2. Language and Communication • The inequality of calling the human race "mankind" or of always using the masculine pronoun to refer to someone whose gender is unknown.
Words associated with men tend to take on connotations of strength and power, while words associated with women are more likely to be linked with sex or family.
male dominance in the conversation: women's conversation tend to have a more cooperative, social character, while men are likely to be more competitive and individualistic.
In non-verbal communications, a man is more likely to invade a woman's personal space by touching her and standing close, than the other way around.
3. Sexual Harassment • Sexual harassment includes everything from unwanted sexual comments and gestures to direct physical assaults. • Two types of sexual harassment:
sexual comments and advances aimed directly at a particular individual. It involves an implicit and explicit threat, such as loss of a job, or a reward, such as a better grade, if the victim goes along.
hostile environment harassment. This offence involves unwelcome sexual comments, gestures, explicit photographs, and other things that create an offensive or intimidating environment for female employees.
VI. Some Laws to Protect Women against Workplace Discrimination 1. Title VII of the Civil Rights Act
In 1964, this Act was passed.

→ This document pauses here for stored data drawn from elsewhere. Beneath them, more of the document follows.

-- ==== Sys2Proof/Laws/Shared.lean ====
section
/-! SUPPORT. What the shared operations do: putting out an item, messages and notifications change the sessions and the
outputs alone; a change of session leaves the others; a Brick put is the Brick read; a bundle that does not end its program
leaves its context as `bundleEffect` says. -/

namespace Sys2Proof.Machine

/-! `State.emit` -/

@[simp] theorem State.emit_out (s : State) (o : Output) : (s.emit o).out = s.out ++ [o] := rfl
@[simp] theorem State.emit_regs (s : State) (o : Output) : (s.emit o).regs = s.regs := rfl
@[simp] theorem State.emit_mem (s : State) (o : Output) : (s.emit o).mem = s.mem := rfl
@[simp] theorem State.emit_store (s : State) (o : Output) : (s.emit o).store = s.store := rfl
@[simp] theorem State.emit_node (s : State) (o : Output) : (s.emit o).node = s.node := rfl
@[simp] theorem State.emit_flt (s : State) (o : Output) : (s.emit o).flt = s.flt := rfl
@[simp] theorem State.emit_kmp (s : State) (o : Output) : (s.emit o).kmp = s.kmp := rfl
@[simp] theorem State.emit_st (s : State) (o : Output) : (s.emit o).st = s.st := rfl
@[simp] theorem State.emit_audio (s : State) (o : Output) : (s.emit o).audio = s.audio := rfl
@[simp] theorem State.emit_bricks (s : State) (o : Output) : (s.emit o).bricks = s.bricks := rfl
@[simp] theorem State.emit_amp (s : State) (o : Output) : (s.emit o).amp = s.amp := rfl
@[simp] theorem State.emit_pair (s : State) (o : Output) : (s.emit o).pair = s.pair := rfl
@[simp] theorem State.emit_net (s : State) (o : Output) : (s.emit o).net = s.net := rfl
@[simp] theorem State.emit_str (s : State) (o : Output) : (s.emit o).str = s.str := rfl
@[simp] theorem State.emit_tu (s : State) (o : Output) : (s.emit o).tu = s.tu := rfl
@[simp] theorem State.emit_cbus (s : State) (o : Output) : (s.emit o).cbus = s.cbus := rfl
@[simp] theorem State.emit_tw0 (s : State) (o : Output) : (s.emit o).tw0 = s.tw0 := rfl
@[simp] theorem State.emit_tw1 (s : State) (o : Output) : (s.emit o).tw1 = s.tw1 := rfl
@[simp] theorem State.emit_dma (s : State) (o : Output) : (s.emit o).dma = s.dma := rfl
@[simp] theorem State.emit_mortar (s : State) (o : Output) : (s.emit o).mortar = s.mortar := rfl
@[simp] theorem State.emit_caps (s : State) (o : Output) : (s.emit o).caps = s.caps := rfl
@[simp] theorem State.emit_pwr (s : State) (o : Output) : (s.emit o).pwr = s.pwr := rfl
@[simp] theorem State.emit_fuses (s : State) (o : Output) : (s.emit o).fuses = s.fuses := rfl
@[simp] theorem State.emit_sec (s : State) (o : Output) : (s.emit o).sec = s.sec := rfl
@[simp] theorem State.emit_free (s : State) (o : Output) : (s.emit o).free = s.free := rfl
@[simp] theorem State.emit_pending (s : State) (o : Output) : (s.emit o).pending = s.pending := rfl

/-! Messages (R489, R491, R494) -/

/-- Nothing but the sessions and the outputs differs. -/
def TalksOnly (s t : State) : Prop := t = { s with kmp := t.kmp, out := t.out }

theorem TalksOnly.refl (s : State) : TalksOnly s s := rfl

theorem TalksOnly.trans {s t u : State} (h : TalksOnly s t) (k : TalksOnly t u) : TalksOnly s u := by
  unfold TalksOnly at *; rw [k, h]

theorem TalksOnly.rg {s t : State} (h : TalksOnly s t) (a : Nat) : t.rg a = s.rg a := by
  rw [h]; rfl

theorem TalksOnly.rdByte {s t : State} (h : TalksOnly s t) (a : Nat) : t.rdByte a = s.rdByte a := by
  rw [h]; rfl

theorem emit_talks (s : State) (o : Output) : TalksOnly s (s.emit o) := rfl

theorem mapSession_talks (s : State) (n : Nat) (f : Session → Session) : TalksOnly s (s.mapSession n f) := rfl

theorem sendKmp_talks (s : State) (n type : Nat) (body : List Byte) : TalksOnly s (s.sendKmp n type body) := by
  unfold State.sendKmp
  split
  · exact TalksOnly.refl s
  · dsimp only
    split
    · exact mapSession_talks _ _ _
    · exact (mapSession_talks _ _ _).trans (emit_talks _ _)

theorem notifyOne_talks (s : State) (x : Session) (event : Nat) (data : List Byte) : TalksOnly s (s.notifyOne x event data) := by
  unfold State.notifyOne
  split
  · exact TalksOnly.refl s
  · dsimp only
    split
    · exact (sendKmp_talks _ _ _ _).trans (mapSession_talks _ _ _)
    · exact sendKmp_talks _ _ _ _

theorem notify_talks (s : State) (event : Nat) (data : List Byte) : TalksOnly s (s.notify event data) := by
  unfold State.notify
  generalize s.kmp.sessions = l
  induction l generalizing s with
  | nil => exact TalksOnly.refl s
  | cons x l ih => exact (notifyOne_talks s x event data).trans (ih _)

theorem reply_talks (s : State) (n op reqId status : Nat) (results : List Byte) : TalksOnly s (s.reply n op reqId status results) :=
  (mapSession_talks _ _ _).trans (sendKmp_talks _ _ _ _)

theorem finish_talks (s : State) (owner : Option (Nat × Nat)) (op status : Nat) (results : List Byte) :
    TalksOnly s (s.finish owner op status results) := by
  unfold State.finish
  split
  · exact reply_talks _ _ _ _ _ _
  · exact TalksOnly.refl s

/-- A change of session `n` that keeps session numbers leaves every other session. -/
theorem session_mapSession_ne (s : State) {n m : Nat} (f : Session → Session) (hf : ∀ x, (f x).num = x.num) (h : m ≠ n) :
    (s.mapSession n f).session m = s.session m := by
  unfold State.session State.mapSession
  generalize s.kmp.sessions = l
  induction l with
  | nil => rfl
  | cons x l ih =>
    simp only [List.map_cons, List.find?_cons] at ih ⊢
    by_cases hx : x.num = n
    · simp only [hx, if_true, hf] at ih ⊢
      rw [show (n == m) = false by simpa using fun e => h e.symm]
      exact ih
    · simp only [hx, if_false]
      split
      · rfl
      · exact ih

/-! Modes (R59) -/

theorem setMode_same {s : State} {m : Mode} (h : s.node.mode = m) : s.setMode m = s := by
  unfold State.setMode; simp [h]

/-! Bricks -/

@[simp] theorem brick_setBrick (s : State) (b : Nat) (v : Brick) : (s.setBrick b v).brick b = v := by
  simp [State.brick, State.setBrick, tgetD]

theorem tget_setBrick (s : State) (b : Nat) (v : Brick) : tget (s.setBrick b v).bricks b = some v := by
  simp [State.setBrick]

@[simp] theorem ctx_setWork (br : Brick) (w : Option Work) (c d : CtxSel) : (br.setWork w c).ctx d = br.ctx d := by
  cases c <;> cases d <;> rfl

@[simp] theorem ctx_setCtx (br : Brick) (x : Ctx) (c : CtxSel) : (br.setCtx x c).ctx c = x := by cases c <;> rfl

theorem ctx_setCtx_ne (br : Brick) (x : Ctx) {c d : CtxSel} (h : d ≠ c) : (br.setCtx x c).ctx d = br.ctx d := by
  cases c <;> cases d <;> first | rfl | exact absurd rfl h

/-- R126: out of service, a bundle has no effect. -/
theorem issueBundle_out {s : State} {b : Nat} (c : CtxSel) (bd : Bundle) (h : s.outOfService b = true) : issueBundle b c bd s = s := by
  unfold issueBundle; simp [h]

/-- R132: a bundle that does not end its program leaves its context as `bundleEffect` says, of the values before it. -/
theorem issueBundle_ctx {s : State} {b : Nat} {c : CtxSel} {bd : Bundle} (hs : s.outOfService b = false) (hok : bundleOk bd = true)
    (he : (bundleEffect ((s.brick b).ctx c) (s.brickWord b (agBoth ((s.brick b).ctx c) bd).1)
      (s.brickWord b (agBoth ((s.brick b).ctx c) bd).2.1) bd).ended = false) :
    ((issueBundle b c bd s).brick b).ctx c = (bundleEffect ((s.brick b).ctx c) (s.brickWord b (agBoth ((s.brick b).ctx c) bd).1)
      (s.brickWord b (agBoth ((s.brick b).ctx c) bd).2.1) bd).ctx := by
  unfold issueBundle
  simp only [hs, hok, if_true, Bool.false_eq_true, if_false]
  split
  · simp
  · simp only [he, Bool.false_eq_true, if_false, brick_setBrick]
    cases c <;> rfl

end Sys2Proof.Machine
end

This is the strongest piece of federal legislation protecting women's rights against discrimination in the workplace.
It is illegal for any employer to fail or refuse to hire or to discharge any individual, to discriminate against any individual regarding his compensation, terms, conditions, or privileges of employment, because of his race, color, religion, sex, or national origin.
An employer must not limit, segregate, or classify his employees for employment in any way which would deprive any individual of employment opportunities, or affect his status as an employee, because of his race, color, religion, sex, or national origin.
2.Affirmative Action • In 1964, President Lyndon Johnson signed Executive Order 11246 in an effort to increase employment and educational opportunities for women and minorities.
The term "affirmative action" was coined when the order mandated that employers of specified size who do business with the federal government or receive federal funds actively seek to include women and minorities when hiring for jobs.